Take the material below and output exactly the run of lines from the one containing "module's own member" down to the one containing "def resetStat (s", with both included.
Start of Data shown
/-- R52: a member's answer arrives: another's with its status, which does not count where the member is excluded (R51); that of this
module's own member as it stands among the answers on their way to a speaker. -/
def memberReply (l tag member : Nat) (st : Status) (same : Bool) (s : State) : State :=
  match s.groupCmds.find? (fun g => g.level == l && g.tag == tag && g.members.contains member && !g.answers.any (fun a => a.1 == member)) with
  | none => s
  | some g =>
    if member = ownMember s l then
      match s.groupOut.find? (fun o => o.1 == tag && o.2.1 == g.replyQueue) with
      | none => s
      | some o => addAnswer { s with groupOut := eraseFirst (· == o) s.groupOut } g member o.2.2
    else addAnswer (judgeMember s l member same) g member (if same then st else stRefused .address)

/-- R52: a member answers. -/
def execGroupMemberReply (g : GroupTag) (member : Nat) (a : MemberAnswer) (s : State) : Host.Outcome State Fault Refusal :=
  .next (memberReply g.level g.tag member a.status a.same s)

/-- R52: after 50 ms the members that have not answered count as not served. -/
def execGroupMemberTimeout (t : GroupTag) (s : State) : Host.Outcome State Fault Refusal :=
  .next (match s.groupCmds.find? (fun g => g.level == t.level && g.tag == t.tag && decide (g.sinceTick + ticksMs 50 ≤ s.tick)) with
    | some g => answerGroup s g true
    | none => s)

/-! ### UNIT_RESET (R407) -/

/-- R42: status word 0 after a reset of class U: the unit runs again. Log 90 (DEDUCED). -/
def resetStat (s : State) (u : UnitId) : State :=
  setUnitStat s u (fun x => { x with state := stRun, lastStatus := stDone, worstSev := 0, warn := false, fault := false, faultCount := 0 })

/-- R245, R251, R254: a field port: its counters clear and its link is trained again; power and configuration stay. -/
def resetPort (s : State) (p : Nat) : State :=
  setPort (retrain s p ((portAt s p).cfg.mode != 0)) p (fun x => { x with rx := [], tx := [], halfRx := 0, halfTx := 0, halfPending := false })

/-- R274, R278: an uplink or SVC: its counters clear and negotiation begins again. -/
def resetUplink (s : State) (i : Nat) : State :=
  let s := setPort (renegotiate s i) (192 + i) (fun x => { x with rx := [], tx := [], halfRx := 0, halfTx := 0, halfPending := false })
  let s := setUplink s i (fun u => { u with
    gov := 0, govDowns := 0, govUps := 0, govAbandons := 0, lastStepUs := 0
    windowOctets := (0, 0), windowTick := s.tick, shortOctets := (0, 0), shortTick := s.tick })
  setUplink s i (fun u => { u with gov := govNow s i u })

/-- R306, R307: a Hallway port. -/
def resetHall (s : State) (h : Nat) : State :=
  setHall (rejoinHall s h) h (fun x => { x with
    lastError := 0, busOffs := 0, rxFrames := 0, txFrames := 0, rxDrops := 0, rxStandby := 0, arbLost := 0, errors := 0 })

/-- R321: a bank: its outputs go to their safe states, and a trip or lock-out clears. Log 90 (DEDUCED). -/
def resetBank (s : State) (b : Nat) : State :=
  let s := setBank s b (fun x => { x with retries := 0, state := if x.state = .closed then .closed else .opened })
  let s := (bankOutputs b).foldl driveSafe s
  let s := (bankOutputs b).foldl (fun s n => setOutput s n (fun o => { o with
    pendingAt := none, shutterSafe := false, overload := false, openLoad := false, stuck := false, status := stDone })) s
  settleBank s b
End of Data shown
▸ **Solution to this exercise**
module's own member as it stands among the answers on their way to a speaker. -/
def memberReply (l tag member : Nat) (st : Status) (same : Bool) (s : State) : State :=
  match s.groupCmds.find? (fun g => g.level == l && g.tag == tag && g.members.contains member && !g.answers.any (fun a => a.1 == member)) with
  | none => s
  | some g =>
    if member = ownMember s l then
      match s.groupOut.find? (fun o => o.1 == tag && o.2.1 == g.replyQueue) with
      | none => s
      | some o => addAnswer { s with groupOut := eraseFirst (· == o) s.groupOut } g member o.2.2
    else addAnswer (judgeMember s l member same) g member (if same then st else stRefused .address)

/-- R52: a member answers. -/
def execGroupMemberReply (g : GroupTag) (member : Nat) (a : MemberAnswer) (s : State) : Host.Outcome State Fault Refusal :=
  .next (memberReply g.level g.tag member a.status a.same s)

/-- R52: after 50 ms the members that have not answered count as not served. -/
def execGroupMemberTimeout (t : GroupTag) (s : State) : Host.Outcome State Fault Refusal :=
  .next (match s.groupCmds.find? (fun g => g.level == t.level && g.tag == t.tag && decide (g.sinceTick + ticksMs 50 ≤ s.tick)) with
    | some g => answerGroup s g true
    | none => s)

/-! ### UNIT_RESET (R407) -/

/-- R42: status word 0 after a reset of class U: the unit runs again. Log 90 (DEDUCED). -/
def resetStat (s : State) (u : UnitId) : State :=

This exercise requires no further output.